Your instructions: Your answer should consist only of the lines below from the one with "have hd : (readsDin" through the one with "simp [(h.din hr).1]", copied exactly.

↓↓↓

/-! ### The parameters across a step (R20) -/

theorem engineStep_params {s t : State} (h : engineStep s = some t) : t.params = s.params := by
  obtain ⟨-, op, hd, -⟩ := engineStep_cases s t h
  rcases engineStep_operands hd h with hs | hs
  · exact hs.params
  · exact hs.params.trans (commandOperands_params op s)

theorem engineTurn_params {s t : State} (h : engineTurn s = .next t) : t.params = s.params := by
  rcases engineTurn_cases s with ⟨-, hn⟩ | ⟨-, u, hu, hn⟩ | ⟨-, -, hn⟩ <;> rw [hn] at h <;> cases h
  · rfl
  · exact engineStep_params hu

theorem startCommand_params (w : Word) (s : State) : (startCommand w s).params = s.params := by
  rcases startCommand_cases w s with ⟨-, -, heq⟩ | ⟨i, e, -, -, heq⟩ | ⟨i, -, -, heq⟩ <;> rw [heq] <;> rfl

theorem storeReg_params (r : MapReg) (v : Word) (s : State) : (storeReg r v s).params = s.params := by
  cases r <;> rfl

theorem writeValue_params (r : MapReg) (v : Word) (s : State) : (writeValue r v s).params = s.params := by
  rcases writeValue_cases r v s with ⟨-, heq⟩ | ⟨-, -, heq⟩ | ⟨-, -, heq⟩ <;> rw [heq]
  · exact startCommand_params v s
  · exact storeReg_params r v s

theorem exec_params {s t : State} (i : Instr) (h : exec i s = .next t) : t.params = s.params := by
  rcases exec_operands i h with hs | hs
  · exact hs.params
  · exact hs.params.trans (commandOperands_params i _)

theorem runWord_params {s t : State} (w : Word) (h : runWord w s = .next t) : t.params = s.params := by
  unfold runWord at h
  split at h
  · exact exec_params _ h
  · cases h
    unfold startIllegal
    split <;> rfl

/-- R20: the parameters are not state, and no step changes them. -/
theorem step_params {s t : State} (h : step s = .next t) : t.params = s.params := by
  rcases step_next_cases s t h with ⟨-, h⟩ | ⟨_, _, _, _, -, -, rfl⟩ | ⟨_, _, v, rest, r, -, -, rfl⟩ |
    ⟨w, _, -, h⟩ | ⟨_, -, h⟩ | ⟨_, -, rfl⟩
  · exact engineTurn_params h
  · rfl
  · exact writeValue_params r v _
  · exact (runWord_params w h :)
  · exact (engineTurn_params h :)
  · rfl

/-! ### What a command's result depends on (R95) -/

/-- Two states give a command the same operands (R95) under the same parameters (R8). -/
structure AgreeOn (i : Instr) (s1 s2 : State) : Prop where
  params : s1.params = s2.params
  key : readsKey i = true → s1.klen = s2.klen ∧ keyOperand s1 = keyOperand s2
  din : readsDin i = true → s1.dlen = s2.dlen ∧ dataOperand s1 = dataOperand s2
  ksn : readsKsn i = true → s1.ksn = s2.ksn

/-- A command that does not read `KEY` accepts every `KLEN` (R96). -/
theorem legalKlen_of_not_readsKey {i : Instr} (h : readsKey i = false) (n : Nat) : legalKlen i n = true := by
  cases i <;> simp_all [readsKey, legalKlen]

/-- A command that does not read `DIN` accepts every `DLEN` (R96). -/
theorem legalDlen_of_not_readsDin {i : Instr} (h : readsDin i = false) (m n : Nat) : legalDlen m i n = true := by
  cases i <;> simp_all [readsDin, legalDlen]

/-- The start checks of R94 read only the lengths of the operands the command reads. -/
theorem AgreeOn.startError_eq {i : Instr} {s1 s2 : State} (h : AgreeOn i s1 s2) :
    startError i s1 = startError i s2 := by
  have hk : (readsKey i && decide (24 < s1.klen.toNat)) = (readsKey i && decide (24 < s2.klen.toNat)) ∧
      legalKlen i s1.klen.toNat = legalKlen i s2.klen.toNat := by
    cases hr : readsKey i with
    | true => simp [(h.key hr).1]
    | false => simp [legalKlen_of_not_readsKey hr]
  have hd : (readsDin i && decide (s1.params.dataMax < s1.dlen.toNat)) =
        (readsDin i && decide (s2.params.dataMax < s2.dlen.toNat)) ∧
      legalDlen s1.params.dataMax i s1.dlen.toNat = legalDlen s2.params.dataMax i s2.dlen.toNat := by
    rw [h.params]
    cases hr : readsDin i with
    | true => simp [(h.din hr).1]
    | false => simp [legalDlen_of_not_readsDin hr]
  simp only [startError, hk, hd]

/-- `DERIVE_WK` and `DERIVE_SK` start only with `KLEN = 16`, so `KEY[0..15]` is the whole key operand (R96). -/
theorem take_key_eq_keyOperand {i : Instr} {s : State} (hi : i = .deriveWk ∨ i = .deriveSk)
    (h : startError i s = none) : s.key.take 16 = keyOperand s := by
  have hk := (startError_none_legal i s h).1
  have h16 : s.klen.toNat = 16 := by rcases hi with rfl | rfl <;> simpa [legalKlen] using hk
  rw [keyOperand, h16]

/-- R95: what a command computes is a function of the operands it reads and of the parameters. -/
theorem AgreeOn.commandResult_eq {i : Instr} {s1 s2 : State} (h : AgreeOn i s1 s2) (hs : startError i s1 = none) :
    commandResult i s1 = commandResult i s2 := by
  have htake : i = .deriveWk ∨ i = .deriveSk → s1.key.take 16 = s2.key.take 16 := fun hi => by
    have hkey : readsKey i = true := by rcases hi with rfl | rfl <;> rfl
    rw [take_key_eq_keyOperand hi hs, take_key_eq_keyOperand hi (h.startError_eq ▸ hs), (h.key hkey).2]
  obtain ⟨hparams, hkey, hdin, hksn⟩ := h
  cases i <;> simp_all [readsKey, readsDin, readsKsn, commandResult, execFunction, encResult, decResult, trackResult]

↑↑↑

The answer:
  have hd : (readsDin i && decide (s1.params.dataMax < s1.dlen.toNat)) =
        (readsDin i && decide (s2.params.dataMax < s2.dlen.toNat)) ∧
      legalDlen s1.params.dataMax i s1.dlen.toNat = legalDlen s2.params.dataMax i s2.dlen.toNat := by
    rw [h.params]
    cases hr : readsDin i with
    | true => simp [(h.din hr).1]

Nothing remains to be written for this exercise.